# Extracted records
»»

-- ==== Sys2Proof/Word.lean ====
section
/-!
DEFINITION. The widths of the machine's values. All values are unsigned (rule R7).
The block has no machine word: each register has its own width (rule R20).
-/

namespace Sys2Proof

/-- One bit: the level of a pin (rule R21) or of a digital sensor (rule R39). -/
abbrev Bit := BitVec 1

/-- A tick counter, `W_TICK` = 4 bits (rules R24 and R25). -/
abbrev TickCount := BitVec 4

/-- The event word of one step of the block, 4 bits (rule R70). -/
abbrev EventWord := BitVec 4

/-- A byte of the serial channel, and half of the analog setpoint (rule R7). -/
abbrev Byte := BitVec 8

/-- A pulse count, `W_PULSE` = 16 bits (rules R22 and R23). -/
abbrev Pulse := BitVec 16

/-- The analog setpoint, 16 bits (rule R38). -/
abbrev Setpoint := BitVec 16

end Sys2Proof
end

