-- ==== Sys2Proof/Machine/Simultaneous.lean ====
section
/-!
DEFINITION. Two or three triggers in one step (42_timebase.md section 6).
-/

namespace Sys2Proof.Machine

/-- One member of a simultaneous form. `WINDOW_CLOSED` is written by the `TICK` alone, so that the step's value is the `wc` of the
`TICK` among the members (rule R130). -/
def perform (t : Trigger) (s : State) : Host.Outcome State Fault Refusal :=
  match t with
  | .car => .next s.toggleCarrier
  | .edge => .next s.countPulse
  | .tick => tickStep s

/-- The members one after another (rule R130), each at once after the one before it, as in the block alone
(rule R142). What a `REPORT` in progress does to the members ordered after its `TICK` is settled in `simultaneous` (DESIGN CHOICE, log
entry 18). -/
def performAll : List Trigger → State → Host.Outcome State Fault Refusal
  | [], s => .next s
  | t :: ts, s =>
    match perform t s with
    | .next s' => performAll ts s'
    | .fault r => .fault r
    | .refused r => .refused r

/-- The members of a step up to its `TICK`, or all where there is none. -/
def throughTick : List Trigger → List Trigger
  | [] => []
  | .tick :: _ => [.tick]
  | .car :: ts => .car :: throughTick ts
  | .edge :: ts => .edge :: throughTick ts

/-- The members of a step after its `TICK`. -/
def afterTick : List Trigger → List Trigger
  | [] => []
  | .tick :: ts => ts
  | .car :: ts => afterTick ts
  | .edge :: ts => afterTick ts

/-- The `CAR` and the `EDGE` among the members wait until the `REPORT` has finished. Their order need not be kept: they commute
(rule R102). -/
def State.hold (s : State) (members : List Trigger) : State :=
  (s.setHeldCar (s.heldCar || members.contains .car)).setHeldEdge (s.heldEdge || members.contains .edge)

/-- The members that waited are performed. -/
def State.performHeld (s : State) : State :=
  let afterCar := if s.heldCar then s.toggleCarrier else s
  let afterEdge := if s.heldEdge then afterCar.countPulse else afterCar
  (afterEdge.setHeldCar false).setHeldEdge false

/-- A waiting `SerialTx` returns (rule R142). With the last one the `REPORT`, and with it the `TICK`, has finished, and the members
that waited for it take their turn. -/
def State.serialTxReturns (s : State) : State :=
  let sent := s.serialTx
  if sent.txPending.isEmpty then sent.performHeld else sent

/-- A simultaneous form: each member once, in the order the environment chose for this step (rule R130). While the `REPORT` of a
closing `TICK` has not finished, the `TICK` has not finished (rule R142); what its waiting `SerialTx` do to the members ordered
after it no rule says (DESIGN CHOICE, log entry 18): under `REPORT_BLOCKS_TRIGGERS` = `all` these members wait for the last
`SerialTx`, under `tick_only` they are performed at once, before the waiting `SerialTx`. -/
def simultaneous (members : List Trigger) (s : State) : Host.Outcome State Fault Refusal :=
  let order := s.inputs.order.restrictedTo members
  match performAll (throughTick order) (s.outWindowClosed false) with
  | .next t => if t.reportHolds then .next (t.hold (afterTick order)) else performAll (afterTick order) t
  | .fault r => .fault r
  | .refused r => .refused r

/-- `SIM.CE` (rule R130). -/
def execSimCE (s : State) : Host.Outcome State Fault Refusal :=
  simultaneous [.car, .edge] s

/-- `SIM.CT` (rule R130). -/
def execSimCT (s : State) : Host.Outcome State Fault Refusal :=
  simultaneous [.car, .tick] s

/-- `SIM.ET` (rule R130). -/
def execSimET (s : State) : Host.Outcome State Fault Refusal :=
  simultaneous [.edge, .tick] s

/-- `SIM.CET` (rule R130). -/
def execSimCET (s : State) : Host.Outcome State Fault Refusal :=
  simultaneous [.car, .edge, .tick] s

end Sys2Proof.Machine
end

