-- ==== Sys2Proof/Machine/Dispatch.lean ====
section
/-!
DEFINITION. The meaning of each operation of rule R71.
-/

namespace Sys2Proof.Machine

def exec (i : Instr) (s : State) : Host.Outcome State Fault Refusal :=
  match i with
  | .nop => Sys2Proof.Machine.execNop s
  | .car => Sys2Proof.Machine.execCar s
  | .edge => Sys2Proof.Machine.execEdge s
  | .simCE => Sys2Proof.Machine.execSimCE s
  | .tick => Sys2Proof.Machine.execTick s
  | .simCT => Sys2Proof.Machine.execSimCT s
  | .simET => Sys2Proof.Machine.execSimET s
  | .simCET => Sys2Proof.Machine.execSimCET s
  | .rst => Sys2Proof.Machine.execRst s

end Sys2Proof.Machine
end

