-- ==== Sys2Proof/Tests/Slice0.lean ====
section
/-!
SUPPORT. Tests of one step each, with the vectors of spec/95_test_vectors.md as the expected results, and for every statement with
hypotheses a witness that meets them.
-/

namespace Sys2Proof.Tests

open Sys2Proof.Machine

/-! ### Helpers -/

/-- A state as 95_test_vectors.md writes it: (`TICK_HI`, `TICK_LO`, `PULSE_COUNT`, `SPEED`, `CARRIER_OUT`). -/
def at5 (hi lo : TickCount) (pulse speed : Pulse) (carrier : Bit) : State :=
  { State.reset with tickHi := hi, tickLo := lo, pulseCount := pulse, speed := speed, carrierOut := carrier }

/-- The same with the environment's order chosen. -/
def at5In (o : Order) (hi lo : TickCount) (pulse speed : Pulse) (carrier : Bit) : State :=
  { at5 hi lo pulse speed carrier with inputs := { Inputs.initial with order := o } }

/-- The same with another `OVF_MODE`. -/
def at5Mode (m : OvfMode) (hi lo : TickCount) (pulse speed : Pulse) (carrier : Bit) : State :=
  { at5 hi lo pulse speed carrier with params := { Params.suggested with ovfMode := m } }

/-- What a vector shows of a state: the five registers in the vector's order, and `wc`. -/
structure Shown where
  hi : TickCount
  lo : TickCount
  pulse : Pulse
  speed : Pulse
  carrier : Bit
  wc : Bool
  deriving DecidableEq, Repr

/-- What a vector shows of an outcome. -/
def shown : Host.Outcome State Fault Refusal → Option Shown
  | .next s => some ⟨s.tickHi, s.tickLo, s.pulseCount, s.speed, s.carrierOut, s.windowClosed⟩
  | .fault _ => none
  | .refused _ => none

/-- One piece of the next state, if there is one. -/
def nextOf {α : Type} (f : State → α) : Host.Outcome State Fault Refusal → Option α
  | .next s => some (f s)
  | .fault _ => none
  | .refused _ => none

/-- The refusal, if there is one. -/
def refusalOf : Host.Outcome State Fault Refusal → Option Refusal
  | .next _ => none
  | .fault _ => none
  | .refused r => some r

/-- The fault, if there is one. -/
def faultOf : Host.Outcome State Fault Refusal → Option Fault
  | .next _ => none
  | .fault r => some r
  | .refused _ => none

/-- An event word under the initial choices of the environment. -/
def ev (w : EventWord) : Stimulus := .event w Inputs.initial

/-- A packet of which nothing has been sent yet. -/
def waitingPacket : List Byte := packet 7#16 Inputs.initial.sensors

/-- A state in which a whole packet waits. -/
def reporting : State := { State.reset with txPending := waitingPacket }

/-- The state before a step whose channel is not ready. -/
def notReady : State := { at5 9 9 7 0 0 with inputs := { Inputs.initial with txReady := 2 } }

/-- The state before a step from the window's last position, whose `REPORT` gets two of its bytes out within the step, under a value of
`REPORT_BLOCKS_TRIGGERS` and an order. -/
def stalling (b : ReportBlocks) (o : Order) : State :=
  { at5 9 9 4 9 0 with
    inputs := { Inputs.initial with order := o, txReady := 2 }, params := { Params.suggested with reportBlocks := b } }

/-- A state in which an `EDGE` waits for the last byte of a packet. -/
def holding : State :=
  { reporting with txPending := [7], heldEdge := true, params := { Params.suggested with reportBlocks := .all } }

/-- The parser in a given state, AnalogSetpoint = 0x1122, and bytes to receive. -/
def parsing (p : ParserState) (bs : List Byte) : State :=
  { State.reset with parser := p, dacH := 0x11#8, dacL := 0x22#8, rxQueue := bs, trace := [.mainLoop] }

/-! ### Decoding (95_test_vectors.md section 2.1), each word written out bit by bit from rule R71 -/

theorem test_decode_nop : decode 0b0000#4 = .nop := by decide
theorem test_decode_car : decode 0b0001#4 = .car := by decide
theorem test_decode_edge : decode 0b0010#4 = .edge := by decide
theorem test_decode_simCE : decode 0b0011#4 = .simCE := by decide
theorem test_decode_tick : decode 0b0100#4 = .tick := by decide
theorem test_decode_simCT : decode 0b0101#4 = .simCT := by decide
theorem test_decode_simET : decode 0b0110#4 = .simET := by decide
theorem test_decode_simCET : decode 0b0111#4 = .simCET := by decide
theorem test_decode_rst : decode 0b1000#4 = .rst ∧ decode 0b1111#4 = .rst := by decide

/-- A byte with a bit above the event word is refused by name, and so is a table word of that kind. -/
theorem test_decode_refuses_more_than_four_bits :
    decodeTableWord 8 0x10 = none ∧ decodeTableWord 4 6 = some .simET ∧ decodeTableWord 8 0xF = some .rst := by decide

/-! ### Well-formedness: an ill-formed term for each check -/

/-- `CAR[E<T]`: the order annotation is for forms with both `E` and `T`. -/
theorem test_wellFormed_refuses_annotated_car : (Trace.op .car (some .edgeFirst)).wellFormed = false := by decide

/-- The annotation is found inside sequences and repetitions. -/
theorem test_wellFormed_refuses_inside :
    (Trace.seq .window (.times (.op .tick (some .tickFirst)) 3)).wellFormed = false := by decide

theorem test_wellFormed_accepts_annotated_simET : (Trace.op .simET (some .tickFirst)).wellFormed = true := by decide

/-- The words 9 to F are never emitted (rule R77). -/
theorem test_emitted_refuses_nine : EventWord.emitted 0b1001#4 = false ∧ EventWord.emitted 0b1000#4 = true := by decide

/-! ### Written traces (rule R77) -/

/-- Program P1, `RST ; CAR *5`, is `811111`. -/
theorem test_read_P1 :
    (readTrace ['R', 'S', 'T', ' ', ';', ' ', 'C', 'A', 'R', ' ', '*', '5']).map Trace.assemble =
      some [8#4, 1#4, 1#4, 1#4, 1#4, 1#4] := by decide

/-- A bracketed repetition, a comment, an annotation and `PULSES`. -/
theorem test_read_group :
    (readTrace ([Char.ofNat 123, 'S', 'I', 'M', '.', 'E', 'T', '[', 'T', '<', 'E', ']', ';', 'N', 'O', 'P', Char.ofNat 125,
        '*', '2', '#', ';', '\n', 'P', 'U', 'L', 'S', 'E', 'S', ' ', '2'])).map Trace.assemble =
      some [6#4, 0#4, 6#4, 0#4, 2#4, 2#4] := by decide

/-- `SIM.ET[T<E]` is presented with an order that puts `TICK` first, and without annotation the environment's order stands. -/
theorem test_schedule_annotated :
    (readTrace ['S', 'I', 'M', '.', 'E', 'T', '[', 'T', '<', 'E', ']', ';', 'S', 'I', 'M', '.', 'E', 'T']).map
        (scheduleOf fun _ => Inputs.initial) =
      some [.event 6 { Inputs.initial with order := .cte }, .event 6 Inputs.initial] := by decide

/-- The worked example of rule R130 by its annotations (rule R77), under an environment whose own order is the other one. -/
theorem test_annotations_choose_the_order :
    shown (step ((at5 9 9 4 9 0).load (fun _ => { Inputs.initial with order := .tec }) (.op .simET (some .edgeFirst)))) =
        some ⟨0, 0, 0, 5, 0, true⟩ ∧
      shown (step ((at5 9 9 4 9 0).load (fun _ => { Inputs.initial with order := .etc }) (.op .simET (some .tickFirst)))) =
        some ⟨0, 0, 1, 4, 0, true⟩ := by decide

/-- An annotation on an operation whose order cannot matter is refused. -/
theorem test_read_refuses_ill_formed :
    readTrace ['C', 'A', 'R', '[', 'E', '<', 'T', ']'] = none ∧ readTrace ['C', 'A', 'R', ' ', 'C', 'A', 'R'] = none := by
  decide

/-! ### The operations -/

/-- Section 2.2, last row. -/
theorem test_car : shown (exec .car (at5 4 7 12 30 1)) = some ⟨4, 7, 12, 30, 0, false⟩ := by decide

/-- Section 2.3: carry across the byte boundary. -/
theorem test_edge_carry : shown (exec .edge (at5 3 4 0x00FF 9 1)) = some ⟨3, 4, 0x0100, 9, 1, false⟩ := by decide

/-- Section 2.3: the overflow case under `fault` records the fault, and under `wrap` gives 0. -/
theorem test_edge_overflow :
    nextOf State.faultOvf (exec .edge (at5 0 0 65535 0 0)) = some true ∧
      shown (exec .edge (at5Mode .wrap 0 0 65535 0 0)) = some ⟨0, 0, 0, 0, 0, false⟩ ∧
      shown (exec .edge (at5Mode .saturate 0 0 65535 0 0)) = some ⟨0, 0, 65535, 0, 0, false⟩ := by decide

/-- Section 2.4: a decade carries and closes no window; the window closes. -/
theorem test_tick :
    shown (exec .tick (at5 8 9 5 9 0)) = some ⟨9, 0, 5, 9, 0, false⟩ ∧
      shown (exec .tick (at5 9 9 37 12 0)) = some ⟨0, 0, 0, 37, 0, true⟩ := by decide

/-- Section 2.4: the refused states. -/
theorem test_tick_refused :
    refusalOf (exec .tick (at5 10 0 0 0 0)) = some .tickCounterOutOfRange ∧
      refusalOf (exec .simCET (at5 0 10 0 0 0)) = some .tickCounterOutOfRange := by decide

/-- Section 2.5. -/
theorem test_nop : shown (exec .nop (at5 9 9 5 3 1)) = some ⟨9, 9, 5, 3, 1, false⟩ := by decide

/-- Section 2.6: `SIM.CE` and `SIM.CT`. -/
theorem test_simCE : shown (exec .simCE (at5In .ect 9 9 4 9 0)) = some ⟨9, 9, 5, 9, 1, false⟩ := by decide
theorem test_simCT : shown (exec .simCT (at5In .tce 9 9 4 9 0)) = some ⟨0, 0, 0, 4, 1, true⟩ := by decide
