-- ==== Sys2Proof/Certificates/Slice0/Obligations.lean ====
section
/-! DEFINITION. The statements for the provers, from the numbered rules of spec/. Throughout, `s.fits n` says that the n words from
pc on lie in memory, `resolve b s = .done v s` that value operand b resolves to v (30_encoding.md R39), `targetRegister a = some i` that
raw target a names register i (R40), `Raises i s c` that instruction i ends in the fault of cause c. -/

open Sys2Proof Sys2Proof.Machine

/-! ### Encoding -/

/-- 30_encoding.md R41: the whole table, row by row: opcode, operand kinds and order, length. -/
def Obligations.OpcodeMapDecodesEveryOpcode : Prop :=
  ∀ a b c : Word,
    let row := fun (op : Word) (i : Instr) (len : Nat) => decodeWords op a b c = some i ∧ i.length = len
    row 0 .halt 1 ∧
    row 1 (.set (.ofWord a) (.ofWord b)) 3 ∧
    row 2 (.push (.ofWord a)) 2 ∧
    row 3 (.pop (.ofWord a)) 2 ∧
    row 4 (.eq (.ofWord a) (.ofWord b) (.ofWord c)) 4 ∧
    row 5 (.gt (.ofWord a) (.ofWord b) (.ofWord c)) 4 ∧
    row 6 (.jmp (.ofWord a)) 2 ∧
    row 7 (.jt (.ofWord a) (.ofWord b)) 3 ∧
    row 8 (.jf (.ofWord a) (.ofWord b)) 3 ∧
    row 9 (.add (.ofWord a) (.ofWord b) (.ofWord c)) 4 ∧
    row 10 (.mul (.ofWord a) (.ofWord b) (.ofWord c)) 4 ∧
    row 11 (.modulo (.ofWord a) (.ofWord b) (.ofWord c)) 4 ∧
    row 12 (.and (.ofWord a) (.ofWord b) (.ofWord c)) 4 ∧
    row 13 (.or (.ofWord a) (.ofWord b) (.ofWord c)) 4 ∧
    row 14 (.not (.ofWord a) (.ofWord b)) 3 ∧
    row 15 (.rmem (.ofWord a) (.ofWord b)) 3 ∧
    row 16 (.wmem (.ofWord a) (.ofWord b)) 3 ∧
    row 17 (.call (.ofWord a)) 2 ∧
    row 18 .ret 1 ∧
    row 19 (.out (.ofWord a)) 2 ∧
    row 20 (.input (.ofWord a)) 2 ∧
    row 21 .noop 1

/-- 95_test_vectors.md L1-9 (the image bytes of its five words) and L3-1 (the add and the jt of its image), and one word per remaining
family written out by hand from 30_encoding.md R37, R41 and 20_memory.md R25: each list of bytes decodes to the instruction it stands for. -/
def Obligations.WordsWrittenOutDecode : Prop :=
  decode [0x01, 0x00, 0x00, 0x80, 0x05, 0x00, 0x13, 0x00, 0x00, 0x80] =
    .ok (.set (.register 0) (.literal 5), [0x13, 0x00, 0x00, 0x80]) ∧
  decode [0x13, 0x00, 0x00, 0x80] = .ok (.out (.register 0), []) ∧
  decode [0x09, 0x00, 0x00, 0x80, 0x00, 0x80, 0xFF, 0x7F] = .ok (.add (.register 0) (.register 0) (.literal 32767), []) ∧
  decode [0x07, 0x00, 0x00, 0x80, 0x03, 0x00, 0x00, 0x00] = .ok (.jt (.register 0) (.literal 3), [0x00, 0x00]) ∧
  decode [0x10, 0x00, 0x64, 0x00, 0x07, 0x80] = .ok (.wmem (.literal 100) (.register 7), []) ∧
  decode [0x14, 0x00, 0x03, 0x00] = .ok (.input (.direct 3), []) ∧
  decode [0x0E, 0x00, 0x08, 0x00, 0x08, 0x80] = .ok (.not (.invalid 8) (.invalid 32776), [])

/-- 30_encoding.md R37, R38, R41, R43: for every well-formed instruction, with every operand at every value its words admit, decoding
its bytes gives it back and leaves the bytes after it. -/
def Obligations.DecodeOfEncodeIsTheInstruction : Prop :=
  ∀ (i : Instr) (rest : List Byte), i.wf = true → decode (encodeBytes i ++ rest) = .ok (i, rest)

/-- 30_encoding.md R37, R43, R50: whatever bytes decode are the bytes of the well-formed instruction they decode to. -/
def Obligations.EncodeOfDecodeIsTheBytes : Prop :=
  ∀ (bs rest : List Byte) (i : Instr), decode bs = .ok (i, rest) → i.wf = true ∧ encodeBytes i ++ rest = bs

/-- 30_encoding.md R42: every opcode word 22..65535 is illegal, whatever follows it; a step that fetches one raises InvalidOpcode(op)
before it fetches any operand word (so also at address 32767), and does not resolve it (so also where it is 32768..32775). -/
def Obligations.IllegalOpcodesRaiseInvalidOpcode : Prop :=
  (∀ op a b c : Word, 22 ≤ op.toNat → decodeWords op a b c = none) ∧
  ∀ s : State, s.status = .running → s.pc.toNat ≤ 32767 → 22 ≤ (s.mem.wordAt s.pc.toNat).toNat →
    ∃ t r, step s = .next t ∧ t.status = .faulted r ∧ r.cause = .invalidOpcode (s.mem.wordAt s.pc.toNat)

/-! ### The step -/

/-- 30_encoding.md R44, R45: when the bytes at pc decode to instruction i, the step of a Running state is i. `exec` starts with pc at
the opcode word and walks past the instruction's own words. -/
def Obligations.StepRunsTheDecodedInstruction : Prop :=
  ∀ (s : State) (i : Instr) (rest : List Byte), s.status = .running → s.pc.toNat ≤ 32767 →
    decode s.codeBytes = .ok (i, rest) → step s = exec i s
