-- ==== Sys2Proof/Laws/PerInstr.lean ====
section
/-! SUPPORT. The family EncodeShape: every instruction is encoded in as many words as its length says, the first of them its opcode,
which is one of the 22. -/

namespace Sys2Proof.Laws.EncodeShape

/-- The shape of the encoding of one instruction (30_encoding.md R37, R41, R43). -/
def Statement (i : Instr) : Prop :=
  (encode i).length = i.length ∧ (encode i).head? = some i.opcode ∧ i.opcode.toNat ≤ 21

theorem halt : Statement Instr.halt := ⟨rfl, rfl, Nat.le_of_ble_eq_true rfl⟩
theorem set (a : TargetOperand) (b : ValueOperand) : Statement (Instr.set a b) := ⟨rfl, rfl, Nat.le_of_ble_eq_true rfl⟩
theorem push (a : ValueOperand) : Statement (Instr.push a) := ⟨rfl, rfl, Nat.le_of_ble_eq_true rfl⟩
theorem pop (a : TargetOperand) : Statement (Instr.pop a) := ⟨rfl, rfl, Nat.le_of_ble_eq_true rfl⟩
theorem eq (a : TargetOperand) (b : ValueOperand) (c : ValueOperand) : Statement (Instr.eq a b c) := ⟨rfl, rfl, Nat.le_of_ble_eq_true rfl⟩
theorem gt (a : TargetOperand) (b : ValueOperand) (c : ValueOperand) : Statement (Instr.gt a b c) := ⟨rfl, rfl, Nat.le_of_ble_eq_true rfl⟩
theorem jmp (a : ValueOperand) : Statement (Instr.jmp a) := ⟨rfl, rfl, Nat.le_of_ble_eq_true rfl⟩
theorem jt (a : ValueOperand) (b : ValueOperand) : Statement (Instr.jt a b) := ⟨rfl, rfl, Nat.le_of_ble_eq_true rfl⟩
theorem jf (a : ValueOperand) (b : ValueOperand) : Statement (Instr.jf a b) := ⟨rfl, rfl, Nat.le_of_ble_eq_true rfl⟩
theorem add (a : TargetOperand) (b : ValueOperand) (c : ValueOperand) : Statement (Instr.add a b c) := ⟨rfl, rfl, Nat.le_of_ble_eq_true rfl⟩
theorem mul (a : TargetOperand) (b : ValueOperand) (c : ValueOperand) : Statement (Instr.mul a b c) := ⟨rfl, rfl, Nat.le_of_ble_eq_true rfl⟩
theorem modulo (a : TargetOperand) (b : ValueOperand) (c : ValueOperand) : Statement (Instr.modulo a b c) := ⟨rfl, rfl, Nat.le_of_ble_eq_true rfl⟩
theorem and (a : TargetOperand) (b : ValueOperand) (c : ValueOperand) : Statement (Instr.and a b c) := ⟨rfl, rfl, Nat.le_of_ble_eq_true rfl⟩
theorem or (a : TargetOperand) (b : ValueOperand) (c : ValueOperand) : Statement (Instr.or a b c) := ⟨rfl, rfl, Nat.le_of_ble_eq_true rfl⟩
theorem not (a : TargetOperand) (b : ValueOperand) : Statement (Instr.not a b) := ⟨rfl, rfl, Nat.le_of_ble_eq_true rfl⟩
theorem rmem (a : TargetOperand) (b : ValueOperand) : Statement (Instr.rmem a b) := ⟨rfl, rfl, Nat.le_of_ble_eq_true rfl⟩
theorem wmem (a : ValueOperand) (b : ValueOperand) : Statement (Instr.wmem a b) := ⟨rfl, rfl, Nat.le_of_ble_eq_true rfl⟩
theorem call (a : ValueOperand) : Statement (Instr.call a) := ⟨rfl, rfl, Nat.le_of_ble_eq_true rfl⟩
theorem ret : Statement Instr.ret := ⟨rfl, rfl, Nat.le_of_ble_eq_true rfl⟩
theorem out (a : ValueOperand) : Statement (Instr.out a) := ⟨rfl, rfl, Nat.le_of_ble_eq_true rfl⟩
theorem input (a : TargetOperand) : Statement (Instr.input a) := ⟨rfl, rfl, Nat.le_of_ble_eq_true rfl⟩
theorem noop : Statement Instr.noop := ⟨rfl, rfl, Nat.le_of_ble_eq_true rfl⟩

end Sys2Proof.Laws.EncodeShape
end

««

# What you have to do
Go through the entries above and count the lines containing the string "load". Give only that number.

# Completed task
2